Why are so many people so scared and frustrated? What is the cause?

One crucial answer is as seismic as the effects we see on our television sets and Twitter feeds. The Western world is undergoing a fundamental change in its economic structure, Sara writes in her cover story. The jobs that once sustained the Western working class are disappearing and evolving into new forms, and too many Western workers are not keeping up.

As these workers fall further behind, remaining unemployed for months or years at a time, the effect is a corrosion of hope.

“[W]ork is about much more than production, economic growth, and dollars and cents,” writes Michael Strain, a conservative economist. “Work harnesses our passions by channeling them to productive ends. Work gives us a sense of identity, a sense of purpose, and allows us to provide for those we love. Our unemployment crisis is therefore also a moral and spiritual crisis – a human crisis.”

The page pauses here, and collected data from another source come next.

/-- s4: the window's start, s5: its second tile, s8 to s10: M, N and K, s12 to s15: an MMAV group, s16 to s18: its sizes. -/
def matrix : State := regs strip [(4, 0xFFFFFFFF000000), (5, 0xFFFFFFFF040000), (8, 16), (9, 16), (10, 32),
  (12, 0xFFFFFFFF000000), (13, 0x800000), (14, 0xFFFFFFFF001000), (15, 0), (16, 4), (17, 2048), (18, 2)]
theorem wit_MatrixPosts : matrix.me.level = .user ∧ matrix.engineOf matrix.me = true ∧
    ({ m := 16, n := 16, k := 32, af := 0, bf := 0 } : Panel).ok = true ∧ (3 : BitVec 2).toNat < matrix.accsOf matrix.me ∧ matrix.matQ.length < 64 ∧
    inWindow (matrix.me.rd 4).toNat = true ∧ inWindow (matrix.me.rd 5).toNat = true ∧ matrix.accFmt.get 3 = .unset ∧
    (matrix.me.rd 17).toNat % 2048 = 0 ∧ matrix.cmds.length < 1024 ∧
    mayPost matrix (MatOp.mma 3 0 0x40000 .start).reads [(0xFFFFFFFF000000, 1), (0xFFFFFFFF040000, panelWidth 0)] = true ∧
    mayPost matrix (MatOp.mst 3 0 0 .start .unset).writes [(0xFFFFFFFF000000, mstWidth 0)] = true ∧
    mayPost matrix [(0, 2048), (0x1000, 16)] [(0x800000, 2048), (0xFFFFFFFF001000, 4)] = true := by decide +kernel

/-- Stage 0 of the Porter's configuration is exact; at 0x32000 stands an image with one action and one entry; s4 and s5 point at a
configuration block of zeros and at the image, s6 at records, s7 is their number, s8 a spool. -/
def chain : State :=
  { bytes (regs strip [(4, 0x31000), (5, 0x32000), (6, 0xFFFFFFFF000000), (7, 2), (8, 7)]) 0x32000 (leBytes 8 0x0000000100010001) with
    pike := { strip.pike with porter := { strip.pike.porter with stages := listSet strip.pike.porter.stages 0 { kind := .exact, key := 0, key2 := 0, two := false } } } }
/-- The block at va is read, and meets the limits of PKCFG. -/
def configures (s : State) (va : Word) : Bool :=
  match s.loadList s.cur s.me va 64 with
  | .inl (_, l) => pkZeros (wordBytes l) && (pkConf (wordBytes l)).fieldsOk && (pkConf (wordBytes l)).stagesOk (s.stagesOf s.me) &&
      (pkConf (wordBytes l)).spoolsOk (s.spTop s.me)
  | .inr _ => false
/-- The image at va is read, and its one action and one entry are legal. -/
def imageFits (s : State) (va h0 : Word) : Bool :=
  match s.loadList s.cur s.me va 2 with
  | .inl (s1, [x, y]) => x == h0 && y == 0 &&
    (match s1.loadList s.cur s.me (va + 16) 4 with
     | .inl (_, body) => ((pieces 2 1 body).map pkAction).all (fun a => a.all (uOk s.pike.porter)) &&
         (pieces 2 1 (body.drop 2)).all (fun r => (r.getLastD 0).toNat < 256)
     | .inr _ => false)
  | _ => false
theorem wit_TurnpikeWords : chain.engineOf chain.me = true ∧ (chain.me.rd 4).toNat % 8 = 0 ∧ chain.scalarHeld chain.cur = false ∧
    chain.accessOpen chain.cur = false ∧ configures chain (chain.me.rd 4) = true ∧ (0 : BitVec 4).toNat < chain.stagesOf chain.me ∧
    (chain.me.rd 5).toNat % 8 = 0 ∧ (chain.pike.porter.stage 0).kind = .exact ∧ imageFits chain (chain.me.rd 5) 0x0000000100010001 = true ∧
    (0xFFF : BitVec 12).toNat < 2 ^ chain.stagesOf chain.me ∧ mayPost chain [] [] = true ∧ inWindow (chain.me.rd 6).toNat = true ∧
    (chain.me.rd 6).toNat % 16 = 0 ∧ (chain.me.rd 7).toNat ≤ 65536 ∧ mayPost chain (PikeOp.feed 0 2 0 0 []).reads [] = true ∧
    chain.feedsOpen chain.cur = false ∧ (11 : BitVec 7).toNat < chain.stagesOf chain.me ∧ (chain.me.rd 8).toNat ≤ 7 := by decide +kernel

/-- An open transaction with one staged store, s4 pointing at another doubleword. -/
def txn : State := on (regs data [(4, 0x30008)]) (fun t => { t with txn := some { code := 0, stores := [⟨0x30000, 0xAB⟩], phase := .staging, await := [] } })
def withTxn (f : Txn → Txn) : State := on txn (fun t => { t with txn := t.txn.map f })
/-- The transaction aborted, full, with a store to another module, and awaiting a reply in each phase. -/
def dead : State := withTxn (fun x => { x with code := 2 })
def full : State := withTxn (fun x => { x with stores := List.replicate 256 ⟨0x30000, 0xAB⟩ })
def remote : State := withTxn (fun x => { x with stores := [⟨2 * 2 ^ 39, 1⟩] })
theorem wit_Transactions : data.me.txn = none ∧ data.me.vec.window = [] ∧ txn.me.txn.isSome = true ∧ dead.me.txn.map (·.code) = some 2 ∧
    localAt txn .write (txn.me.rd 4) 8 0x30008 = true ∧ localAt full .write (full.me.rd 4) 8 0x30008 = true ∧
    full.me.txn.map (·.stores.length) = some 256 ∧ txn.accessOpen txn.cur = false ∧ txn.sysRelease.2 = true ∧ txn.memWf = true ∧
    txn.me.txn.map (fun x => x.stores.all (fun w => txn.ownerOf w.pa == txn.module_.toNat && w.pa % 8 == 0)) = some true ∧
    remote.me.txn.map (fun x => (remote.targets x, (remote.sysRelease.1.sendFlits (remote.targets x)).2)) = some ([1], false) ∧
    (withTxn (fun x => { x with phase := .phase1, await := [1] })).me.txn.map (fun x => (x.phase, x.await)) = some (.phase1, [1]) ∧
    (withTxn (fun x => { x with phase := .phase2 })).me.txn.map (fun x => (x.phase, x.await)) = some (.phase2, []) := by decide +kernel
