-- ==== Sys2Proof/Machine/Reserved.lean ====
section
/-! DEFINITION. Extent 47 of the stacks (02 R40, R41): its regions, where the structures of the device lie in them, and the lines whose
bytes the spec gives, which are those of the accession log and of the program store. -/

namespace Sys2Proof.Machine

/-- The regions of extent 47 (02 R41). -/
inductive Region47 where
  | log | checkpoints | inFlight | catalogues | extents | programs | margin | reserved
  deriving DecidableEq, Repr

/-- S0 and S4 hold the structures that every device has once, and their copies. -/
def recordStack (k : Nat) : Bool := k % 4 == 0

/-- The region of an offset from the base of extent 47 of a stack. -/
def region47 (k off : Nat) : Region47 :=
  if off < 0x20000000 then (if recordStack k then .log else .checkpoints)
  else if off < 0x21000000 then (if recordStack k then .inFlight else .reserved)
  else if off < 0x21100000 then (if recordStack k then .catalogues else .reserved)
  else if off < 0x21200000 then .extents
  else if off < 0x22000000 then .reserved
  else if off < 0x27000000 then .programs
  else if 0x3FE00000 ≤ off then .margin
  else .reserved

/-- The offset of an address from the base of its extent. -/
def extOff (a : Nat) : Nat := a % 2 ^ 30

/-- The device address of an offset in extent 47 of a stack. -/
def ext47Addr (k off : Nat) : Nat := (48 * k + 47) * 2 ^ 30 + off

/-- Where the record of a SEQ lies on S0, and its copy on S4: the log is a ring of its 2,796,202 records of 192 B (02 R77; the place of a
SEQ is a DESIGN CHOICE, log entry 72). -/
def logPlace (k seq : Nat) : Nat := ext47Addr k (seq % logCapacity * 192)

/-- Images a stack's program store holds, and the bytes of a slot. -/
def storeSlots : Nat := 256
def imageSlotBytes : Nat := 320 * 1024

/-- Where an image slot of the store lies: the slots are numbered stack by stack (02 R41; the numbering is a DESIGN CHOICE, log entry 72). -/
def imagePlace (slot : Nat) : Nat := ext47Addr (slot / storeSlots) (0x22000000 + slot % storeSlots * imageSlotBytes)

/-- The bytes of a stored image with its schedule table (05 R145, 10 R325). -/
def imageBytes (i : Image) : Bytes :=
  i.header ++ i.code.flatMap (fun w => leBytes 8 w.toNat) ++ i.consts.flatMap (fun w => leBytes 8 w.toNat) ++ i.sched.flatten

/-- The lowest free slot of the program store. -/
def freeImageSlot (s : State) : Nat :=
  ((List.range (s.images.length + 1)).find? fun n => !s.images.any fun i => i.slot == n).getD 0

/-- The stack and the place on it of a checkpoint slot: six on S1 and S5, five on S2, S3, S6 and S7 (02 R41; the numbering is a DESIGN
CHOICE, log entry 72). -/
def ckptPlace (slot : Nat) : Nat :=
  let side := slot / 16
  let n := slot % 16
  let p := if n < 6 then (1, n) else if n < 11 then (2, n - 6) else (3, n - 11)
  ext47Addr (4 * side + p.1) (p.2 * spSize)

/-- The lowest free checkpoint slots. -/
def freeCkptSlots (s : State) : List Nat := (List.range 32).filter fun n => !s.ckpts.any fun c => c.slot == n

/-- The byte of the accession log at an offset of its region, while a record is held there. -/
def logByte (s : State) (off : Nat) : Option Byte :=
  let place := off / 192
  let old := s.log.oldest.toNat
  let i := (place + logCapacity - old % logCapacity) % logCapacity
  if place < logCapacity ∧ i < s.log.recs.length then some ((s.log.recs.getD i []).getD (off % 192) 0#8) else none

/-- The byte of the program store at an offset of its region, while an image is held there. -/
def imageByte (s : State) (k off : Nat) : Option Byte :=
  let o := off - 0x22000000
  let slot := storeSlots * k + o / imageSlotBytes
  match s.images.find? fun i => i.slot == slot with
  | some i => (imageBytes i)[o % imageSlotBytes]?
  | none => none

/-- What a structure holds at an address of extent 47. The records of the other regions have no byte layout in the spec, and a checkpoint
slot is encrypted under its wing's key (10 R336). -/
def structByte (s : State) (a : Nat) : Option Byte :=
  if !isExt47 (extOf a) then none
  else match region47 (stackOf a) (extOff a) with
  | .log => logByte s (extOff a)
  | .programs => imageByte s (stackOf a) (extOff a)
  | _ => none

/-- The line of a structure: a byte of it that holds nothing is zero. -/
def structLine (s : State) (a : Nat) : Option Bytes :=
  let bs := (List.range 64).map fun i => structByte s (lineOf a * 64 + i)
  if bs.any (·.isSome) then some (bs.map fun b => b.getD 0#8) else none

/-- A line of extent 47 that no structure uses: only the zero-writes of reset levels 4 and 5 write it (02 R41). -/
def unused47 (a : Nat) : Bool := isExt47 (extOf a) && decide (region47 (stackOf a) (extOff a) = .reserved)

end Sys2Proof.Machine
end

Mr. Strain sees a role for some targeted economic stimulus, along with creative thinking about the minimum wage, tax credits, and flexible work arrangements. The European countries profiled in the cover story see a larger government role in ensuring a safety net and retraining for workers cast off by the new economy.

The real need is to address the sense of helplessness and lack of self-worth that a job so often remedies. The policies are less important than the commitment to addressing the need. That begins with the courage to identify and honestly address causes, however difficult that might be, rather than remain in the caffeinated spin cycle of effects.